The programme, which will air all day on August 10, will present eight documentaries and three movies, as well as other reports and talk shows relating to AO/Dioxin, a deadly defoliant used by the US forces during the American war in South Viet Nam.

Chien said that VTV had bought the copyright to screen some foreign documentaries and movies. The 71-minute documentary Agent Orange – A Personal Requiem by Japanese female director Sakata Masako is among the documentaries being presented that day.

The documentary is in memory of her husband – Greg Davis, a famous American photojournalist, who died in 2003 due to liver cancer that was caused by his exposure to AO while serving with US forces in Viet Nam from 1967 to 1970.

According to the 61-year-old director, the documentary is about a subject that she and her beloved husband were passionate about: the millions of Vietnamese who suffered and continue to suffer from the after-effects of America’s chemical assault on Viet Nam.

The documentary, which took three years to complete, from 2004 to 2007, features her surveys on the effects of AO to humans and the environment after the war, as well as the nonchalance of the US government to the pains of the victims.

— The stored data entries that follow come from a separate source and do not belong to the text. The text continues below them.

-- ==== Sys2Proof/Machine/Context.lean ====
section
/-!
DEFINITION. Stream contexts: the mapping of source counts to TIME_NS (R36, R37), lock and quality state (R38, R39),
the buffer (R40), steps (R41), the value at the boundary (R42), comparison groups (R43), and which late samples go to
retrodiction (R48).
-/

namespace Sys2Proof.Machine

/-- A disabled context. -/
def ctxOff : Ctx :=
  { q := .off, localMode := false, cwidth := 32, tick := 0, hermite := false, ofs := 0, uRef := 0, uPrev := 0,
    drift := 0, unc := 2 ^ 32 - 1, nOk := 0, last16 := [], env := [], buf := [], value := none, hist := [],
    conflict := false }

/-- The default of the context table. -/
def ctxDflt (_ : Nat) : Ctx := ctxOff

/-- Context `n`. -/
def State.ctxOf (s : State) (n : Nat) : Ctx := tabGet ctxDflt s.ctx n

/-- The coding of R39. -/
def qCode : QState → Nat
  | .off => 0 | .empty => 1 | .acquiring => 2 | .locked => 3 | .timeSuspect => 4 | .stale => 5 | .retired => 6

/-- Write context `n` and the registers that show it (R54). -/
def State.ctxPut (s : State) (n : Nat) (c : Ctx) : State :=
  let s1 := { s with ctx := tabSet ctxDflt s.ctx n c }
  let s2 := (s1.fset (fldAt SCX_STAT.QSTATE n) (qCode c.q)).fset (fldAt SCX_STAT.N_OK n) c.nOk
  (s2.fset (fldAt SCX_MAP_DRIFT.DRIFT n) (tc 32 c.drift)).fset (fldAt SCX_MAP_UNC.UNC n) c.unc

/-- Comparison group of a context (R43); 0 none. -/
def State.group (s : State) (n : Nat) : Nat := s.fget (fldAt SCX_CFG.GROUP n)

/-- The lag of a pair in units of P/8, limited to the search range. -/
def State.lag (s : State) (i j : Nat) : Option Int :=
  (Config.lagOf (s.ctxOf i).hist (s.ctxOf j).hist).map (clampI (-16) 16)

/-- A known lag of a context to a member of its group that is LOCKED now exceeds P/4: it does not re-lock (R43). -/
def State.lagBad (s : State) (n : Nat) : Bool :=
  s.group n != 0 && (tabKeys s.ctx).any (fun j => j != n && s.group j == s.group n && (s.ctxOf j).q == .locked
    && (match s.lag n j with | some l => decide (l.natAbs > 2) | none => false))

/-- Enter TIME_SUSPECT: N_OK to 0, the event, one transient error of the context's channel (R38, R43, R484). -/
def State.suspectCtx (s : State) (n : Nat) : State :=
  let c := s.ctxOf n
  let s1 := (s.ctxPut n { c with q := .timeSuspect, nOk := 0 }).event 0x03 0x01 1 (evData n 0)
  let (s2, ret) := s1.fltErr 0 n
  if ret then s2.ctxPut n { s2.ctxOf n with q := .retired } else s2

/-- A context that has lost its value at a boundary: STALE, one transient error (R42, R484). -/
def State.staleCtx (s : State) (n : Nat) : State :=
  let c := s.ctxOf n
  let s1 := s.ctxPut n { c with q := .stale, value := none }
  if c.q == .locked then
    let (s2, ret) := s1.fltErr 0 n
    if ret then s2.ctxPut n { s2.ctxOf n with q := .retired } else s2
  else s1

/-! ## Intake (R37, R38, R40) -/

/-- unwrap(c) of R37: the nearest extension of a count of `w` bits. -/
def unwrap (w : Nat) (first : Bool) (uPrev : Int) (c : Nat) : Int :=
  if first ∨ w = 64 then Int.ofNat (c % 2 ^ w)
  else uPrev + sx w (tc w (Int.ofNat c - uPrev))

/-- Elapsed source time in ns, rounded (R37). -/
def elapsed (u uRef : Int) (tick : Nat) : Int := rndAway ((u - uRef) * Int.ofNat tick) 65536

/-- The drift update of R37; an envelope span of zero has no stated result and leaves an open value. -/
def driftNew (drift e eOld span : Int) (free : Nat) : Int :=
  let add := if span = 0 then Int.ofNat (Config.freeWord free % 2 ^ 32)
    else if span < 0 then - rndAway ((e - eOld) * 2 ^ 40) (4 * span.natAbs)
    else rndAway ((e - eOld) * 2 ^ 40) (4 * span.natAbs)
  clampI (-(2 ^ 31 - 1)) (2 ^ 31 - 1) (drift + add)

/-- The mapping of R37 for a sample of a LOCAL context: the stamp, the residual (none for the first sample) and the
context after it. -/
def mapLocal (c : Ctx) (count : Nat) (tIn : Int) (p : Nat) (free : Nat) : Int × Option Int × Ctx :=
  let first := c.q == .empty
  let u := unwrap c.cwidth first c.uPrev count
  if first then
    (tIn, none, { c with ofs := tIn, uRef := u, uPrev := u, drift := 0, last16 := [], env := [(0, u)], unc := p,
                         nOk := 0, q := .acquiring })
  else
    let el := elapsed u c.uRef c.tick
    let tPred := c.ofs + el + rndAway (el * c.drift) (2 ^ 40)
    let r := tIn - tPred
    let l := lastN 16 (c.last16 ++ [r])
    let e := minI l
    let drift := if l.length = 16 then
        match c.env with
        | (eOld, uOld) :: _ => driftNew c.drift e eOld (elapsed u uOld c.tick) free
        | [] => c.drift
      else c.drift
    let tMap := tPred + rndAway e 4
    let unc := satU 32 ((rndAway (maxI l - e) 2).natAbs + e.natAbs)
    (tMap, some r, { c with ofs := tMap, uRef := u, uPrev := u, drift := drift, last16 := l,
                            env := lastN 16 (c.env ++ [(e, u)]), unc := unc })

/-- The residual and UNC of a sample of an SRC_PTP context (R37). -/
def mapPtp (c : Ctx) (stamp tIn : Int) (own : Bool) : Int × Ctx :=
  let r := if own then 0 else tIn - stamp
  let l := lastN 16 (c.last16 ++ [r])
  (r, { c with last16 := l, unc := satU 32 (maxN (l.map Int.natAbs)),
               q := if c.q == .empty then .acquiring else c.q })

/-- Insert a sample in stamp order. -/
def bufIns : List Sample → Sample → List Sample
  | [], x => [x]
  | y :: ys, x => if x.t < y.t then x :: y :: ys else y :: bufIns ys x

/-- Insert a sample in a buffer of 8; the oldest drops out at the ninth (R40). -/
def bufPut (b : List Sample) (x : Sample) : List Sample :=
  let b' := bufIns b x
  if b'.length > 8 then b'.drop 1 else b'

/-- The frame in whose CUTOFF a sample of stamp `t` is first used: the first frame whose CUTOFF is not before it. -/
def firstUse (pNs cutoff : Nat) (t : Int) : Int :=
  let e := t.fdiv (Int.ofNat pNs)
  if t - e * Int.ofNat pNs ≤ Int.ofNat (cutoff * pNs / 100) then e else e + 1

/-- Does a sample arrive after the CUTOFF of the frame in which it would first have been used (R48)? -/
def State.isLate (s : State) (t : Int) : Bool :=
  let f := firstUse s.pNs s.time.cutoff t
  let k := Int.ofNat s.time.frame
  s.time.inFrame && (decide (f < k) || (decide (f = k) && s.time.cutDone))

/-- The frame in whose slack a late sample arriving now is judged (R48). -/
def State.slackFrame (s : State) : Nat :=
  if s.now ≤ s.atPct s.time.frame 80 then s.time.frame else s.time.frame + 1

/-- Is the earliest affected frame within the horizon of slack frame `k` (R48)? A sample stamped before the last step of
TIME_NS, that is before the boundary the step produced, is not (R51). -/
def State.inHorizon (s : State) (k : Nat) (t : Int) : Bool :=
  decide (Int.ofNat s.time.stepNs ≤ t) && decide (t.fdiv (Int.ofNat s.pNs) ≥ Int.ofNat k - Int.ofNat s.time.retroH + 1)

Masako has won much praise for this, her first film, which has been presented in many countries, including Japan, the US, France, Canada and Cuba.

The Last Ghost of War

is another movie that will also be broadcast. The film, made possible by a grant from the US’s New Jersey Council for the Humanities, was produced by Pham Quoc Thai and Janet Gardner, directed by Gardner and narrated by Kevin Cline, from the New York-based Gardner Documentary Group. The film focuses on the physical and spiritual plight of terminally ill AO patients at Tu Du Hospital in HCM City.

The US’s NewsDay newspaper comments on the movie: “A must-see documentary. A catalyst to a much-needed national debate on AO.”

The 56-minute movie has already been shown on the national channel VTV1 as well as in many countries all over the world.

To prepare for the special TV programme, Chien and his colleagues at VTV4 have worked hard to find suitable and necessary movies and other TV programmes, which have been presented before on TV. “We’ve rummaged through all the information archives to search for necessary and important TV programmes. So far, we have enough to broadcast for 50 hours,” Chien said.

On the same day, TV stations nationwide will broadcast their own programmes, designed to focus on the AO theme.

In harmony with Agent Orange Day, a special artistic performance and talk show will be held at the Ha Noi Opera House. Secretary of the Britain-Viet Nam Friendship Society, Len Aldis, will be among the programme’s special guests. Aldis, who has written two open letters to US President Barack Obama to require justice for Vietnamese victims of AO.

The programme will broadcast live on the international channel VTV4 and national channel VTV1.

“I strongly believe that the American people will be convinced by our emotional TV programme, screened on Agent Orange Day. They will have sympathy, and thus will support Vietnamese AO victims,” Chien said.

According to the Viet Nam Association of Victims of Agent Orange/Dioxin, US troops sprayed some 80 million litres of defoliants onto central and southern Vietnamese battlefields from 1961 to 1971, containing almost 400kg of dioxin.

The number of people who were exposed to the toxic chemical in the regions is about 4.8 million. The after-effects have also reached 2nd and 3rd generation children.